The Department’s first CURE: BIOL 4090 Synthetic Biology:   Drs. Jaime Sabel and Judy Cole, along with graduate assistant Malle Carassaco-Harris, began offering the department’s first CURE course, Synthetic Biology, in the fall of 2018.  In this lab, students design and construct a novel biological device using the International Genetically Engineered Machine (iGEM) registry of standardized “parts” (DNA sequences that encode a biological function).   They then use these devices to answer a specific scientific question.   In the pilot run of the course, three groups of students learned to how to make bacteria express plasmids containing a specific part, how to harvest the plasmid from the bacteria, isolate each part, and join the parts together.  In Figure 1 a DNA ligase is used to join the LacI V5 promoter (a region of DNA where converting DNA into RNA starts) to a composite part consisting of a ribosomal binding site (a nucleotide sequence that recruits a ribosome to start protein translation) and a green fluorescent protein reporter gene used to indicate that the device is being expressed. If bacteria glow green, they are making the device.  In the first running of the class the all three groups of students chose to ask questions about the ability of a cobalt-sensitive promoter to (1) drive the expression of a super yellow fluorescent protein, (2) examine the cobalt promoter's sensitivity to nickel activation and (3) ask if cobalt-induced activation could overcome the effects of a weak terminator.  Although we discovered later that the promoter had a mutation that made it insensitive to cobalt (drat!), everyone managed to ligate three parts to make a three-part device.

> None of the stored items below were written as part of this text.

-- ==== Sys2Proof/Machine/Claims.lean ====
section
/-! DEFINITION. Pads and timers: where a function may stand (R373), the claims of an image and the conflicts among them (R43, R374,
R375). -/
namespace Sys2Proof.Machine

/-- Instance `k` of function `f` may stand on pad `n` (R373). -/
def padCan (n f k : Nat) : Bool :=
  if 80 ≤ n then false
  else if f ≤ 1 then true
  else if f = 2 then k < 4 && n = k
  else if f = 3 then k < 2 && (n = 4 + k || n = 0x1E + k)
  else if f ≤ 6 then k < 2 && n = 6 + 2 * (f - 4) + k
  else if f = 7 then k < 2 && (n = 0x34 + k || n = 0x4C + k)
  else if f = 8 then n = 0x0C
  else if f = 9 then k < 4 && (n = 0x30 + 2 * k || n = 0x31 + 2 * k)
  else if f = 10 then k < 2 && n = 0x20 + k
  else if f = 11 then k < 3 && n = nth 0 [0x22, 0x22, 0x23] k
  else if f = 12 then k < 4 && n = 0x10 + k
  else if f = 13 then k < 5 && n = 0x14 + k
  else if f = 14 then n = 0x28
  else if f = 15 then k < 8 && (n = 0x30 + k || n = 0x40 + k)
  else if f = 16 then k < 8 && n = 0x48 + k
  else false

/-- The one declared sharing (R375): a pulse channel and a timer output. -/
def maySharePad (a b : Nat) : Bool := (a = 9 && b = 15) || (a = 15 && b = 9)

/-- The first pad in conflict among the claims, after those `seen` (R43). -/
def padConflict : List PinClaim → List PinClaim → Option Nat
  | _, [] => none
  | seen, c :: t =>
    let same := seen.filter fun d => d.pad == c.pad
    if !(padCan c.pad c.func c.inst) then some c.pad
    else if same.any (fun d => !(maySharePad d.func c.func)) || decide (2 ≤ same.length) then some c.pad
    else padConflict (c :: seen) t

/-- The first timer claimed twice, or that does not exist. -/
def timerConflict : List Nat → List (Nat × Nat) → Option Nat
  | _, [] => none
  | seen, c :: t => if seen.contains c.1 || decide (8 ≤ c.1) then some c.1 else timerConflict (c.1 :: seen) t

/-- Pad `c.pad` takes its function (R373 to R375). -/
def claimPad (c : PinClaim) (s : State) : State :=
  if maySharePad (get (F.PIN_PAD_FUNC c.pad) s) c.func then put (F.PIN_PAD_FUNC c.pad) 9 (put (F.PIN_PAD_SHARED c.pad) 1 s)
  else put (F.PIN_PAD_FUNC c.pad) c.func (put (F.PIN_PAD_OWNER c.pad) c.owner (put ⟨R.PIN_PAD c.pad, 10, 4⟩ c.settings s))

/-- Pad `n` is unclaimed: an input with no pull. -/
def freePad (n : Nat) (s : State) : State := wr (R.PIN_PAD n) 0 s

/-- Timer `t` gets its owner. -/
def claimTimer (e : Nat × Nat) (s : State) : State := put (F.TIM_CTL_OWNER e.1) e.2 s

/-- Apply an image's claims (R43): every other pad is unclaimed. -/
def applyClaims (pins : List PinClaim) (tims : List (Nat × Nat)) (s : State) : State :=
  let s := (List.range 80).foldl (fun s n => freePad n s) s
  let s := pins.foldl (fun s c => claimPad c s) s
  let s := (List.range 8).foldl (fun s t => put (F.TIM_CTL_OWNER t) 0 s) s
  let s := tims.foldl (fun s e => claimTimer e s) s
  { s with hif := { s.hif with claims := pins, runPads := [], runTims := [] } }

end Sys2Proof.Machine
end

Figure 2: Images from the first Synthetic Biology lab: (1) bacteria expressing the three-part device on an antibiotic-selective agar plate (2) groups updating their notebooks, (3) prepping DNA for ligation (4) setting up DNA to run an agarose gel, (5) running agarose gels, and (6) Look!  Restriction digests shows three parts!

Synthetic Biology Part Deux: At the end of last year's lab, students and faculty had a trouble-shooting session where they all exchanged ideas for improving the student experience.  Based on those suggestions, and their own observations on what did and didn't work,  Drs. Sabel and Cole are looking forward to a new group of students getting a hands-on experience synthesizing biology.